To demonstrate the contrast, Biggs alluded to the cases of Wagner and former Newport Beach utilities director Bob Dixon, who is in prison after having been convicted of stealing $1.8 million from the city.
“With Dixon, he had a prior embezzlement conviction before coming to Newport Beach,” Biggs said. “Somehow he got hired, and somehow he got placed into a position of trust. Wagner, meanwhile, had no prior record.”
The accused Wagner, in fact, had an image of being squeaky clean.

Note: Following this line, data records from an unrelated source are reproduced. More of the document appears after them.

-- ==== Sys2Proof/Machine/Operands.lean ====
section
/-! DEFINITION. The byte layouts of chapter 12: marks, bulletins, bodies, orders, annexes and stored records, decoded and encoded (R178, R179). -/

namespace Sys2Proof.Machine

/-! ### Marks and bulletins (Tables 12-1, 12-2) -/

/-- A message with its CRC-16 after it. -/
def withCrc16 (l : List Byte) : List Byte := l ++ natBe 2 (crc16 l).toNat

/-- The last two bytes are the CRC-16 of the ones before them. -/
def crc16Good (l : List Byte) (len : Nat) : Bool :=
  l.length == len && field l (len - 2) 2 == natBe 2 (crc16 (l.take (len - 2))).toNat

/-- A mark of a cycle number by a station. -/
def encodeMark (cycle station : Nat) : List Byte :=
  withCrc16 (165 :: (natBe 2 cycle ++ [BitVec.ofNat 8 station]))

/-- The mark decoder: the mark code, and a good check word (R43); the cycle number and the sender. -/
def decodeMark (l : List Byte) : Option (Nat × Nat) :=
  if crc16Good l 6 && byteAt l 0 == 165 then some (beNat (field l 1 2), (byteAt l 3).toNat) else none

/-- The station role of a header (Table 12-2). -/
inductive Role where
  | cell
  | terminal
  | vessel
deriving DecidableEq, Repr

def roleOfCode (x : Byte) : Option Role :=
  if x = 1 then some .cell else if x = 2 then some .terminal else if x = 3 then some .vessel else none

/-- The 20 body bytes of a bulletin. -/
def bulletinBody (l : List Byte) : List Byte := field l 4 20

/-- The 42 order field bytes of a TERMINAL bulletin: body bytes 10..19 and the annex (R179). -/
def orderFields (l : List Byte) : List Byte := field l 14 42

/-! ### Bodies -/

def inRange (lo hi x : Int) : Bool := decide (lo ≤ x) && decide (x ≤ hi)

/-- The outlet codes of a CELL body: 0 none, 1 A, 2 B; none here is a code without a meaning. -/
def optOutletOfCode (x : Byte) : Option (Option Outlet) :=
  if x = 0 then some none else if x = 1 then some (some .a) else if x = 2 then some (some .b) else none

/-- A CELL body that passes the range check of R60 (Table 12-3); none is a rejected one. Bits without a field are not tested. -/
def decodeCell (b : List Byte) : Option CellBody :=
  match optOutletOfCode (byteAt b 0), hstateOfCode (byteAt b 1).toNat, cstateOfCode ((byteAt b 2).toNat / 16),
      cstateOfCode ((byteAt b 2).toNat % 16) with
  | some outlet, some hs, some ca, some cb =>
    let flags := byteAt b 3
    let link := (byteAt b 4).toNat % 4
    let p := beInt (field b 5 2)
    let q := beInt (field b 7 2)
    let pu := beInt (field b 9 2)
    let fr := beInt (field b 11 2)
    let rating := beNat (field b 13 2)
    let freq := beNat (field b 17 3)
    if (link == 1 || link == 2) && inRange (-32767) 32767 p && inRange (-32767) 32767 q && inRange (-32767) 32767 pu
        && inRange (-3000) 3000 fr && inRange 500 4000 rating && (freq == 0 || inRange 40000 69999 freq) then
      some
        { outlet := outlet
          hstate := hs
          conA := ca
          conB := cb
          p := p
          pu := pu
          fRamp := fr
          rating := rating
          joinAge := beNat (field b 15 2)
          forming := flags.getLsbD 7
          lead := flags.getLsbD 6
          leaving := flags.getLsbD 5 }
    else none
  | _, _, _, _ => none

/-- A TERMINAL body's time that passes the range check (Table 12-4). -/
def decodeTime (b : List Byte) : Option TimeBody :=
  let second := beNat (field b 2 3)
  let cycle := beNat (field b 5 2)
  if second ≤ 86399 ∧ cycle ≤ 499 then some ⟨beNat (field b 0 2), second, cycle⟩ else none

/-- A yes/no code. -/
def flagOfCode (x : Byte) : Option Bool := if x = 0 then some false else if x = 1 then some true else none

/-- A VESSEL body that passes the range check (Table 12-5). -/
def decodeVessel (b : List Byte) : Option (Outlet × ShipFacts) :=
  match outletOfCode (byteAt b 0), flagOfCode (byteAt b 1), flagOfCode (byteAt b 2), flagOfCode (byteAt b 6) with
  | some x, some cable, some breaker, some ready =>
    let load := beInt (field b 4 2)
    if (byteAt b 3).toNat ≤ 15 ∧ inRange (-32767) 32767 load then
      some (x, ⟨cable, ready, breaker, (byteAt b 3).toNat, load⟩)
    else none
  | _, _, _, _ => none

/-- The decoded body of an accepted bulletin by its role; none is a body rejected under R60. -/
def decodeBody (role : Role) (b : List Byte) : Option PeerBody :=
  match role with
  | .cell => (decodeCell b).map .cell
  | .terminal => (decodeTime b).map .terminal
  | .vessel => (decodeVessel b).map (fun v => .vessel v.1 v.2)

/-! ### Orders (Table 12-4, ORDER FIELDS) -/

/-- An order with its fields as the bulletin carries them. -/
inductive Order where
  | assign (outlet : Byte)
  | unassign
  | sessionOpen (f : SessionFields)
  | sessionClose (outlet : Byte) (id : BitVec 32)
  | startTransfer (outlet : Byte)
  | startDeparture (outlet : Byte)
  | clearTrip
  | tariff (count : Byte) (groups : List (BitVec 16 × Byte))
  | collect (start : BitVec 32) (count : Byte)
  | confirm (upTo : BitVec 32)
  | flush
  | acknowledge (count : Byte) (codes : List Byte)
  | restart (pins : Pins)
  | unknown (kind : Byte)
deriving DecidableEq, Repr

def Order.kind : Order → OrderKind
  | .assign _ => .assign
  | .unassign => .unassign
  | .sessionOpen _ => .sessionOpen
  | .sessionClose _ _ => .sessionClose
  | .startTransfer _ => .startTransfer
  | .startDeparture _ => .startDeparture
  | .clearTrip => .clearTrip
  | .tariff _ _ => .tariff
  | .collect _ _ => .collect
  | .confirm _ => .confirm
  | .flush => .flush
  | .acknowledge _ _ => .acknowledgeNotices
  | .restart _ => .restart
  | .unknown k => .unknown k

def OrderKind.code : OrderKind → Byte
  | .assign => 1
  | .unassign => 2
  | .sessionOpen => 3
  | .sessionClose => 4
  | .startTransfer => 5
  | .startDeparture => 6
  | .clearTrip => 7
  | .tariff => 8
  | .collect => 9
  | .confirm => 10
  | .flush => 11
  | .acknowledgeNotices => 12
  | .restart => 13
  | .unknown k => k

def u16At (f : List Byte) (off : Nat) : BitVec 16 := BitVec.ofNat 16 (beNat (field f off 2))
def u32At (f : List Byte) (off : Nat) : BitVec 32 := BitVec.ofNat 32 (beNat (field f off 4))

/-- The order of a TERMINAL bulletin's kind code and field bytes; kind 0 is no order (R55). RESTART re-reads the pins as they stand (R173). -/
def decodeOrder (kind : Byte) (f : List Byte) (pins : Pins) : Option Order :=
  if kind = 0 then none
  else if kind = 1 then some (.assign (byteAt f 0))
  else if kind = 2 then some .unassign
  else if kind = 3 then
    some (.sessionOpen ⟨byteAt f 0, u32At f 1, u32At f 5, u16At f 9, u16At f 11, byteAt f 13, u16At f 14⟩)
  else if kind = 4 then some (.sessionClose (byteAt f 0) (u32At f 1))
  else if kind = 5 then some (.startTransfer (byteAt f 0))
  else if kind = 6 then some (.startDeparture (byteAt f 0))
  else if kind = 7 then some .clearTrip
  else if kind = 8 then
    some (.tariff (byteAt f 0) ([0, 1, 2, 3, 4, 5].map (fun i => (u16At f (1 + 3 * i), byteAt f (3 + 3 * i)))))
  else if kind = 9 then some (.collect (u32At f 0) (byteAt f 4))
  else if kind = 10 then some (.confirm (u32At f 0))
  else if kind = 11 then some .flush
  else if kind = 12 then some (.acknowledge (byteAt f 0) (field f 1 28))
  else if kind = 13 then some (.restart pins)
  else some (.unknown kind)

/-! ### Annexes (Table 12-6) -/

/-- The item granted to a bulletin's annex. -/
inductive Annex where
  | none
  | permit (outlet : Outlet) (e : Option Eval)
  | openRequest (outlet : Outlet) (id : Nat)
  | shed (outlet : Outlet) (excess : Int)
  | reply (p : ReplyPlace)
  | notice (k : NoticeKind) (r : KindRec)
  | record (image : List Byte)
  | gone (requester oldest : Nat)
  | finish (requester newest : Nat)
  | meter (session first : Option Nat) (importWh : Nat) (copy : Copy) (armed : Bool) (dropped : Nat)
deriving DecidableEq, Repr

def Annex.code : Annex → Byte
  | .none => 0
  | .permit _ _ => 1
  | .openRequest _ _ => 2
  | .shed _ _ => 3
  | .reply _ => 4
  | .notice _ _ => 5
  | .record _ => 6
  | .gone _ _ => 7
  | .finish _ _ => 8
  | .meter _ _ _ _ _ _ => 9

def flagByte (x : Bool) : Byte := if x then 1 else 0

def resultCode : Option Result → Byte
  | none => 0
  | some .accepted => 0
  | some (.refused .state) => 1
  | some (.refused .range) => 2
  | some (.refused .capacity) => 3
  | some (.refused .interlock) => 4
  | some (.refused .unknown) => 5

def NoticeClass.code : NoticeClass → Byte
  | .correctable => 1
  | .nonFatal => 2
  | .fatal => 3

/-- The value of an index field: 8 388 607 is none, in the last index as in the first (Table 12-7; log entry 54). -/
def indexCode : Option Nat → Nat
  | none => 8388607
  | some i => i

/-- The bytes of an annex before its zero padding. A PERMIT's channel is MET, so its latest evaluation holds all three values. A METER annex
without a session carries 0 as its session ID (R146, Table 12-6; log entry 59). -/
def Annex.bytes : Annex → List Byte
  | .none => []
  | .permit x e =>
    outletCode (some x) :: (intBe 2 ((e.bind Eval.slip).getD 0) ++ intBe 2 ((e.bind Eval.predicted).getD 0)
      ++ intBe 2 ((e.bind Eval.dv).getD 0))
  | .openRequest x id => outletCode (some x) :: natBe 4 id
  | .shed x e => outletCode (some x) :: intBe 2 e
  | .reply p => [p.kind.code, p.tag, BitVec.ofNat 8 p.requester, resultCode p.result]
  | .notice k r => [BitVec.ofNat 8 (k.idx.val + 1), k.cls.code, BitVec.ofNat 8 r.count, flagByte r.pending]
  | .record image => image
  | .gone q o => BitVec.ofNat 8 q :: natBe 4 o
  | .finish q n => BitVec.ofNat 8 q :: natBe 4 n
  | .meter ses first imp copy armed dropped =>
    flagByte ses.isSome :: (natBe 4 (ses.getD 0) ++ natBe 3 (indexCode first) ++ fitBe 4 imp
      ++ [flagByte (copy == .b), flagByte armed, BitVec.ofNat 8 dropped])

/-- Bytes without a field are sent as 0 (R178). -/
def padTo (n : Nat) (l : List Byte) : List Byte := l ++ List.replicate (n - l.length) 0

/-! ### Stored records (Table 12-7) -/

/-- The day and second bytes of a record's time; 0 when there is none. -/
def timeBytes : Option (Nat × Nat) → List Byte
  | none => natBe 2 0 ++ natBe 3 0
  | some (day, second) => natBe 2 day ++ natBe 3 second

/-- Byte 4: the kind in the upper three positions, the flags in the lower five. -/
def kindByte (kind flags : Nat) : Byte := BitVec.ofNat 8 (kind * 32 + flags)

def bitIf (x : Bool) (v : Nat) : Nat := if x then v else 0

def TripCause.code : TripCause → Nat
  | .overcurrent => 1
  | .overload => 2
  | .sampleLoss => 3
  | .muted => 4
  | .openFail => 5
  | .auxUnexpected => 6

def LeaveCause.code : LeaveCause → Nat
  | .leave => 1
  | .trip => 2
  | .auxDrop => 3
  | .sessionClose => 4
  | .power => 5

/-- Bytes 4..27 of a record. -/
def Rec.content : Rec → List Byte
  | .sessionJoin m time =>
    kindByte 1 (bitIf time.isNone 8) :: (natBe 4 m.id
      ++ [outletCode (some m.outlet), flagByte (m.fNom == 60000)] ++ natBe 2 (m.demand.getD 0) ++ timeBytes time)
  | .interval iv =>
    kindByte 2 (bitIf iv.isPartial 16 + bitIf iv.merged 8 + bitIf iv.mixedRate 4 + bitIf iv.stepped 2 + bitIf iv.backward 1)
      :: (natBe 4 (iv.session.getD 0)
      ++ natBe 6 (indexCode iv.first * 33554432 + indexCode iv.last * 4 + iv.cls)
      ++ fitBe 4 iv.importWh ++ fitBe 4 iv.exportWh ++ intBe 2 iv.ownPeak ++ intBe 2 iv.outletPeak
      ++ [BitVec.ofNat 8 (min 255 (iv.seconds / 4))])
  | .sessionLeave id x imp exp count cause time =>
    kindByte 3 (bitIf time.isNone 8) :: (natBe 4 id ++ [outletCode (some x)] ++ fitBe 4 imp ++ fitBe 4 exp
      ++ natBe 2 (min 65535 count) ++ [BitVec.ofNat 8 cause.code] ++ timeBytes time)
  | .interruption id restart =>
    kindByte 4 8 :: (natBe 4 id ++ [if restart then 2 else 1])
  | .event e =>
    kindByte 5 (bitIf e.session.isNone 16 + bitIf e.time.isNone 8) :: (natBe 4 (e.session.getD 0)
      ++ [if e.trip.isSome then 1 else 2, BitVec.ofNat 8 ((e.trip.map TripCause.code).getD 0), outletCode e.on,
          BitVec.ofNat 8 (e.conA.code * 16 + e.conB.code), BitVec.ofNat 8 e.hstate.code]
      ++ intBe 2 e.p ++ timeBytes e.time)

/-- The 32-byte image: sequence, content padded to 28 bytes, and the CRC-32 over them. -/
def recordImage (seq : Nat) (r : Rec) : List Byte :=
  let content := padTo 28 (natBe 4 seq ++ r.content)
  content ++ natBe 4 (crc32 content).toNat

/-- The check word of a stored image is good (R162). -/
def imageGood (image : List Byte) : Bool := field image 28 4 == natBe 4 (crc32 (image.take 28)).toNat

/-- The sequence in an image. -/
def imageSeq (image : List Byte) : Nat := beNat (field image 0 4)

/-- The session of an open membership that a newest record shows, by R144: a SESSION_JOIN, an INTERVAL, or an EVENT that carries a session ID. -/
def imageOpenSession (image : List Byte) : Option Nat :=
  let kind := (byteAt image 4).toNat / 32
  if kind == 1 || kind == 2 || (kind == 5 && !(byteAt image 4).getLsbD 4) then some (beNat (field image 5 4)) else none

end Sys2Proof.Machine
end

“Embezzlers are the nicest people,” said John Moorlach, a Costa Mesa accountant whose [sic] has done audits for numerous corporations. “They’re so hard-working and courteous. People just can’t believe they would ever steal. They believe that, ‘We’re lucky he even works for us.’
“Everything about them points to the opposite. They are very deceptive. The guy who’s ripping you off is the one who’s nicest to you.”
That certainly was the case with Dixon, and it may well end up being the story for Wagner. While Wagner had an affinity for a high life he obviously could not afford, he gave no outward indications of other character flaws.
“There’s usually some sort of Achilles’ heel,” Kroopf said. “Drugs, alcohol, gambling or, if they’re women, it could be shopping.”
Such compulsive behavior carries over into the crime of embezzlement itself. In most cases, embezzlers are simply unable to quit.
“They make their first move, and it’s not detected,” Moorlach said. “It becomes a compulsive thing.
“They eventually get caught because they can’t seem to cover everything. And when they get caught, it’s because they made mistakes.”